In this work, we have used the complementarity of absorbance, CD, LD, and TEM to investigate the structures formed from self-assembled foldamers designed to form helical structures. This, as far as we are aware, is the first time flow LD has been used to aid the characterization of synthetic polymer structures. We are able to estimate approximate orientations of the polymer EDTMs and hence of the polymer backbone and investigate the rigidity and stability of structures formed under different DMF/water ratios.

Based upon our absorbance, CD, LD, and EM studies, we therefore propose that from 0 to 9% H2O, the polymers are unfolded and unstructured. As the amount of water increases to 10–20%, the structure develops into a loose helical structure that does not give rise to an excitonic CD signal but is chiral. The magnitude of the negative LD signal and the TEM images provide evidence that a stable fairly rigid supramolecular structure is already present at 10–20% H2O. The helices formed (right-handed for S-1) have a small pitch (10–15°) and assemble vertically and laterally, so the polymer monomers are approximately perpendicular to the fiber axis.
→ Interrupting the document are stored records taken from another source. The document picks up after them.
/-- A write of the register at `a` (R45 to R47, R6): a command register does what its write commands; any other register takes its
fields by class. -/
def State.regWrite (s : State) (a : Nat) (v : Word) : State :=
  if 0x4F010000 ≤ a then s.windowWrite .c1 (a - 0x4F010000) v
  else if 0x4F000000 ≤ a then s.windowWrite .c0 (a - 0x4F000000) v
  else
    (if a < 0x40006000 then s.sysWrite a v
     else if a < 0x4000B000 then s.coreUnitWrite a v
     else if a < 0x40010000 then s.radioWrite a v
     else s.periphWrite a v).getD (s.writeReg a v)

/-! ### Answers -/

/-- How an access that is not served ends for its agent (R32). -/
def failOf (a : Agent) (k : AccKind) : Response :=
  match a with
  | .debug => .error
  | .host => .error
  | _ => match k with
    | .load => .loadFault
    | .store => .storeFault
    | .fetch => .fetchFault

/-- Bytes of an access. -/
def widthBytes : Width → Nat
  | .w8 => 1
  | .w16 => 2
  | .w32 => 4

/-- The access is an instruction fetch. -/
def isFetch : AccKind → Bool
  | .fetch => true
  | _ => false

/-- The core of an agent. -/
def agentCore : Agent → Option CoreId
  | .core0 => some .c0
  | .core1 => some .c1
  | _ => none

/-- The exception code of an access fault (R32; numbers of the RISC-V privileged specification). -/
def faultCause : AccKind → Nat
  | .fetch => 1
  | .load => 5
  | .store => 7

/-- An access at `a` is not served (R32): an error response, or an access fault that the core takes. -/
def State.refuse (s : State) (ag : Agent) (k : AccKind) (a : Nat) : State :=
  let s := s.respond ag (failOf ag k)
  match agentCore ag with
  | some c => s.trap c (faultCause k) (BitVec.ofNat 32 a)
  | none => s

/-- The value of bytes, as the agent receives it. -/
def dataOf (bs : List Byte) : Response := .data (BitVec.ofNat 32 (leNat bs))

/-- What the agent makes at all: the debug module's system bus access is of 32 bits (R24), and only a core fetches. -/
def agentMakes (ag : Agent) (k : AccKind) (w : Width) : Bool :=
  match ag with
  | .debug => w = .w32 && k != .fetch
  | .host => k != .fetch
  | _ => true

/-- The region, width, alignment and kind go together (Table 1-6, R32, R33): a fetch comes in aligned 16-bit parcels. -/
def accessOk (k : AccKind) (w : Width) (a : Nat) : Bool :=
  let r := region a
  let n := (widthBytes w)
  let mem := r = .rom || r = .flash || r = .window || r = .sram
  match k with
  | .fetch => mem && w != .w8 && a % 2 = 0 && region (a + n - 1) = r
  | .load => r != .hole && a % n = 0 && (mem || r = .radio || r = .ballast || w = .w32)
  | .store => (r = .sram || r = .radio || r = .ballast || ((r = .step || r = .periph || r = .window0 || r = .window1) && w = .w32)) && a % n = 0

/-! ### Caches (R16 to R18) -/

/-- The bytes that a core's cache holds of a range, if it is on, holds all of them and has not replaced them. -/
def Core.hit (x : Core) (fetch keeps : Bool) (a n : Nat) : Option (List Byte) :=
  let c := if fetch then x.icache else x.dcache
  if keeps && (if fetch then x.icen else x.dcen) then
    (List.range n).mapM fun i => (c.find? fun p => p.1 = a + i).map Prod.snd
  else none

/-- A cache takes bytes that its core has read. -/
def Core.fill (x : Core) (fetch : Bool) (a : Nat) (bs : List Byte) : Core :=
  let new := (List.range bs.length).map fun i => (a + i, bs.getD i 0)
  let upd := fun (c : List (Nat × Byte)) => c.filter (fun p => !(a ≤ p.1 && p.1 < a + bs.length)) ++ new
  if fetch then (if x.icen then { x with icache := upd x.icache } else x)
  else if x.dcen then { x with dcache := upd x.dcache } else x

/-- What the agent's own cache holds of a range (R16). -/
def State.cached (s : State) (ag : Agent) (k : AccKind) (a n : Nat) : Option (List Byte) :=
  (agentCore ag).bind fun c => (s.core c).hit (isFetch k) (Config.cacheHolds s.free) a n

/-- An access is served with bytes, which the agent's cache takes. -/
def State.serve (s : State) (ag : Agent) (k : AccKind) (a : Nat) (bs : List Byte) : State :=
  let s := match agentCore ag with
    | some c => s.setCore c ((s.core c).fill (isFetch k) a bs)
    | none => s
  s.respond ag (dataOf bs)

/-- A store of a core goes through its own data cache, which keeps the bytes it holds, and invalidates the other's (R16, R17). -/
def Core.through (x : Core) (a : Nat) (bs : List Byte) : Core :=
  { x with dcache := x.dcache.map fun p => if a ≤ p.1 && p.1 < a + bs.length then (p.1, bs.getD (p.1 - a) 0) else p }

def State.storeCaches (s : State) (ag : Agent) (a : Nat) (bs : List Byte) : State :=
  let f := fun (c : CoreId) (x : Core) => if agentCore ag = some c then x.through a bs else x.snoop a bs.length
  { s with core0 := f .c0 s.core0, core1 := f .c1 s.core1 }

/-! ### SRAM and radio memory -/

/-- A load or fetch from SRAM or radio memory (R267). -/
def State.ramRead (s : State) (ag : Agent) (k : AccKind) (a n : Nat) : State :=
  if s.rangeRefused a n then s.refuse ag k a
  else
    let s := s.wakeRange a n
    if region a = .sram then s.serve ag k a (s.bytes a n) else s.respond ag (dataOf (s.bytes a n))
As the water concentration increases to above 20%, the foldamers adopt a tighter wound helical conformation that gives rise to an excitonic Cotton effect in CD and evidence of twisted superhelical structures in TEM. The superhelix organization (see Figure E) tilts the planes of the monomer units, so the average EDTM is 54.7° from the fiber axis with a resulting positive LD signal of larger intensity. Given the propensity of the S-1 monomer to form right-handed helices at a lower water content and the requirements of the sign of the Cotton effect and the sign of the LD, we deduce that the hexagons and pentagons locally stack vertically with their own kind (see Figure F).

The continued increase of water shows a drop in the LD signal, which from EM can be seen to be a result of spherical aggregate formation and loss of most of the high-aspect-ratio structures. The reason for this behavior is most likely the limited water solubility of the foldamers with a tetra(ethylene glycol) solubilizing moiety.